18. (1) Поскольку сравнение двух боевых выучек, двух видов вооружения было явно не в пользу римлян, консул совсем не желал продолжать это состязание. (2) К тому же он полагал, что раз нет твердой надежды овладеть городом, то и зимовать вдали от моря, в местах, опустошенных бедствиями войны, не имеет смысла. (3) Осада была прекращена.
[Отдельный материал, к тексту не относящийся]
/-! PROOF. Noninterference (rules R27, R28, R34): a relation between machines that no instruction and no move of the scheduler
can tell apart is kept by every step. What such a relation has to keep is said once, in terms of the updates of State; three
relations keep it: machines that differ in the free stack slots, in the sound timer, in what the device shows. -/

namespace Sys2Proof.Machine

/-! ### The moves of the loop, one equation per branch -/

theorem step_of_fault {s : State} {r : FaultRecord} (h : s.fault = some r) : step s = .fault (.fatal r) := by
  simp only [step, h]

theorem step_of_restored {s : State} (h : s.fault = none) (hs : s.display.surface = .restored) :
    step s = .fault .halted := by
  simp only [step, h, hs, if_true]

/-- At a halting frame boundary the loop ends. -/
theorem loopStep_of_halts {s : State} (h : s.haltsHere = true) : loopStep s = .next s.initialized.shutDown := by
  unfold loopStep
  rw [initialized_haltsHere, if_pos h]

/-- The end of the last step of a frame. -/
theorem endOfStep_of_last {s : State} (h : s.fault = none) (hj : Config.stepsPerFrame ≤ s.frameStep + 1) :
    s.endOfStep = s.presented.tick.setFrameStep 0 := by
  simp [State.endOfStep, h, hj]

/-- The end of any other step. -/
theorem endOfStep_of_inner {s : State} (h : s.fault = none) (hj : ¬Config.stepsPerFrame ≤ s.frameStep + 1) :
    s.endOfStep = s.setFrameStep (s.frameStep + 1) := by
  simp [State.endOfStep, h, hj]

/-! ### Relations that every update keeps -/

/-- `t` with those elements of `s` that no instruction reads in full: the stack, the sound timer and the shown grid. -/
def State.withUnreadOf (t s : State) : State :=
  { t with stack := s.stack, ST := s.ST, display := { t.display with screen := s.display.screen } }

/-- A relation of machines that agree in everything but the stack slots at or above `sp`, the sound timer and the shown grid,
and that every update of State keeps. -/
structure Indistinguishable (R : State → State → Prop) : Prop where
  agree : ∀ {s s'}, R s s' → ∃ u, s' = s.withUnreadOf u
  slots : ∀ {s s'}, R s s' → ∀ k (h : k < Config.stackDepth), k < s.sp.val → s'.stack[k] = s.stack[k]
  /-- The other elements get the same new values, and `sp` stays. -/
  override : ∀ {s s'} (t : State), R s s' → t.sp = s.sp → R (t.withUnreadOf s) (t.withUnreadOf s')
  push : ∀ {s s' a h h'}, R s s' → R (s.push a h) (s'.push a h')
  pop : ∀ {s s'}, R s s' → R s.pop s'.pop
  setST : ∀ {s s' v}, R s s' → R (s.setST v) (s'.setST v)
  countDown : ∀ {s s'}, R s s' → R (s.setST (countDown s.ST)) (s'.setST (countDown s'.ST))
  present : ∀ {s s'}, R s s' → R s.presented s'.presented

namespace Indistinguishable

variable {R : State → State → Prop} {s s' : State} (hR : Indistinguishable R) (h : R s s')
include hR h

/-- An update of elements in which the two agree, to the same new values. -/
theorem update {t t' : State} (hsp : t.sp = s.sp) (ht : t = t.withUnreadOf s) (ht' : t' = t.withUnreadOf s') :
    R t t' := by
  have hr := hR.override t h hsp
  rwa [← ht, ← ht'] at hr

/-- The latest return address is in a slot below `sp`. -/
theorem top_eq (hs : s.sp.val ≠ 0) (hs' : s'.sp.val ≠ 0) : s'.top hs' = s.top hs := by
  obtain ⟨u, rfl⟩ := hR.agree h
  exact hR.slots h _ _ (Nat.pred_lt hs)

theorem related_orRaise {i : Instr} {e : Option FatalError} {rest rest' : State → State}
    (hrest : R (rest s) (rest' s')) : R (s.orRaise i e rest) (s'.orRaise i e rest') := by
  obtain ⟨u, rfl⟩ := hR.agree h
  cases e with
  | none => exact hrest
  | some e => exact hR.update h rfl rfl rfl

/-- Every instruction keeps the relation. -/
theorem related_exec (i : Instr) : ∃ t t', exec i s = .next t ∧ exec i s' = .next t' ∧ R t t' := by
  have htop := hR.top_eq h
  obtain ⟨u, rfl⟩ := hR.agree h
  cases i
  case cls =>
    have hblank : R (s.setDisplay { s.display with pixels := blankGrid })
        ((s.withUnreadOf u).setDisplay { (s.withUnreadOf u).display with pixels := blankGrid }) :=
      hR.update h rfl rfl rfl
    exact ⟨_, _, rfl, rfl, hR.update (hR.present hblank) rfl rfl rfl⟩
  case ret =>
    by_cases hs : s.sp.val = 0
    · exact ⟨_, _, exec_ret_of_empty hs, exec_ret_of_empty hs, hR.update h rfl rfl rfl⟩
    · refine ⟨_, _, exec_ret_of_held hs, exec_ret_of_held (s := s.withUnreadOf u) hs, ?_⟩
      rw [htop hs hs]
      exact hR.update (hR.pop h) rfl rfl rfl
  case call nnn =>
    by_cases hs : s.sp.val < Config.stackDepth
    · exact ⟨_, _, exec_call_of_free nnn hs, exec_call_of_free (s := s.withUnreadOf u) nnn hs,
        hR.update (hR.push h) rfl rfl rfl⟩
    · exact ⟨_, _, exec_call_of_full nnn hs, exec_call_of_full nnn hs, hR.update h rfl rfl rfl⟩
  case drw x y n =>
    cases hr : readBytes s.memory (s.address 0) n with
    | error e => exact ⟨_, _, exec_drw_of_error x y hr, exec_drw_of_error x y hr, hR.update h rfl rfl rfl⟩
    | ok rows => exact ⟨_, _, exec_drw_of_ok x y hr, exec_drw_of_ok x y hr, hR.update h rfl rfl rfl⟩
  case skp x | sknp x =>
    refine ⟨_, _, rfl, rfl, ?_⟩
    rw [keyQueried_eq, keyQueried_eq]
    exact hR.update h rfl rfl rfl
  case ldVxK x =>
    cases hl : s.latch with
    | idle =>
      cases hk : s.chosenKey with
      | none => exact ⟨_, _, exec_ldVxK_of_no_key x hl hk, exec_ldVxK_of_no_key x hl hk, hR.update h rfl rfl rfl⟩
      | some k => exact ⟨_, _, exec_ldVxK_of_press x hl hk, exec_ldVxK_of_press x hl hk, hR.update h rfl rfl rfl⟩
    | awaitingRelease k =>
      cases hk : s.keyPressed k with
      | true => exact ⟨_, _, exec_ldVxK_of_down x hl hk, exec_ldVxK_of_down x hl hk, hR.update h rfl rfl rfl⟩
      | false => exact ⟨_, _, exec_ldVxK_of_release x hl hk, exec_ldVxK_of_release x hl hk, hR.update h rfl rfl rfl⟩
  case ldSTVx x => exact ⟨_, _, rfl, rfl, hR.update (hR.setST h) rfl rfl rfl⟩
  case ldB | storeRegs | loadRegs =>
    refine ⟨_, _, rfl, rfl, ?_⟩
    apply hR.related_orRaise <;> exact hR.update h rfl rfl rfl
  all_goals exact ⟨_, _, rfl, rfl, hR.update h rfl rfl rfl⟩

theorem related_initialized : R s.initialized s'.initialized := by
  obtain ⟨u, rfl⟩ := hR.agree h
  by_cases hs : s.display.surface = .unprepared
  · rw [initialized_of_unprepared hs, initialized_of_unprepared (s := s.withUnreadOf u) hs]
    exact hR.update h rfl rfl rfl
  · rw [initialized_of_ne hs, initialized_of_ne (s := s.withUnreadOf u) hs]
    exact h

theorem related_shutDown : R s.shutDown s'.shutDown := by
  obtain ⟨u, rfl⟩ := hR.agree h
  exact hR.update h rfl rfl rfl

theorem related_endOfStep : R s.endOfStep s'.endOfStep := by
  obtain ⟨u, rfl⟩ := hR.agree h
  cases hf : s.fault with
  | some r =>
    rw [endOfStep_of_fault hf, endOfStep_of_fault (s := s.withUnreadOf u) hf]
    exact h
  | none =>
    by_cases hj : Config.stepsPerFrame ≤ s.frameStep + 1
    · rw [endOfStep_of_last hf hj, endOfStep_of_last (s := s.withUnreadOf u) hf hj]
      exact hR.update (hR.countDown (hR.present h)) rfl rfl rfl
    · rw [endOfStep_of_inner hf hj, endOfStep_of_inner (s := s.withUnreadOf u) hf hj]
      exact hR.update h rfl rfl rfl

/-- The relation is kept by a step that the scheduler counts. -/
theorem related_scheduledStep : ∃ t t', scheduledStep s = .next t ∧ scheduledStep s' = .next t' ∧ R t t' := by
  obtain ⟨u, rfl⟩ := hR.agree h
  cases hf : s.fetch with
  | error e =>
    exact ⟨_, _, scheduledStep_of_fetch_error hf, scheduledStep_of_fetch_error hf, hR.update h rfl rfl rfl⟩
  | ok w =>
    cases hd : decodeWord w with
    | error d =>
      exact ⟨_, _, scheduledStep_of_illegal hf hd, scheduledStep_of_illegal hf hd, hR.update h rfl rfl rfl⟩
    | ok i =>
      obtain ⟨t, t', ht, ht', hr⟩ := hR.related_exec h i
      exact ⟨_, _, scheduledStep_of_exec hf hd ht, scheduledStep_of_exec hf hd ht', hR.related_endOfStep hr⟩

/-- Related machines take the same step: they stop alike, or their next states are related. -/
theorem related_step : (∃ r, step s = .fault r ∧ step s' = .fault r) ∨
    ∃ t t', step s = .next t ∧ step s' = .next t' ∧ R t t' := by
  have hi := hR.related_initialized h
  obtain ⟨u, rfl⟩ := hR.agree h
  cases hf : s.fault with
  | some r => exact .inl ⟨_, step_of_fault hf, step_of_fault hf⟩
  | none =>
    by_cases hs : s.display.surface = .restored
    · exact .inl ⟨_, step_of_restored hf hs, step_of_restored hf hs⟩
    · right
      rw [step_of_live ⟨hf, hs⟩, step_of_live (s := s.withUnreadOf u) ⟨hf, hs⟩]
      cases hh : s.haltsHere with
      | true => exact ⟨_, _, loopStep_of_halts hh, loopStep_of_halts hh, hR.related_shutDown hi⟩
      | false =>
        rw [loopStep_of_not_halts hh, loopStep_of_not_halts (s := s.withUnreadOf u) hh]
        exact hR.related_scheduledStep hi

end Indistinguishable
Поскольку на всем акарнанском и этолийском побережье не нашлось гавани, способной принять сразу все грузовые суда, подвозившие припасы войску, и предоставить зимние квартиры для легионов, (4) консул счел наиболее подходящей Антикиру[3497]. Этот фокидский город, лежащий у Коринфского залива, (5) находился недалеко от Фессалии и занятых неприятелем областей, а с противоположной стороны лишь ничтожной полоской моря отделен был от Пелопоннеса; сзади располагались Этолия и Акарнания, а по бокам – Локрида и Беотия[3498]. (6) Вступив в Фокиду, консул с первого натиска без боя овладел Фанотеей. Немного времени отняла и осада Антикиры. Затем были взяты Амбрис и Гиамполь, (7) но Давлиду, стоявшую на высоком холме, захватить не удавалось: не помогали ни лестницы, ни осадные приспособления. (8) Тогда осаждающие принялись донимать защитников города дротиками, потом, выманив их на вылазки и то отступая, то преследуя, то затевая легкие безрезультатные стычки, они добились того, что враги исполнились презрения. Они стали вести себя небрежно, и римляне в конце концов ворвались в ворота на плечах отступающих. (9) Прочие же безвестные крепостцы Фокиды были взяты скорее благодаря наведенному на всех страху, нежели силой оружия. Однако Элатея[3499]закрыла ворота, и только силой представлялось возможным принудить жителей этого города принять в свои стены римского полководца или его войско.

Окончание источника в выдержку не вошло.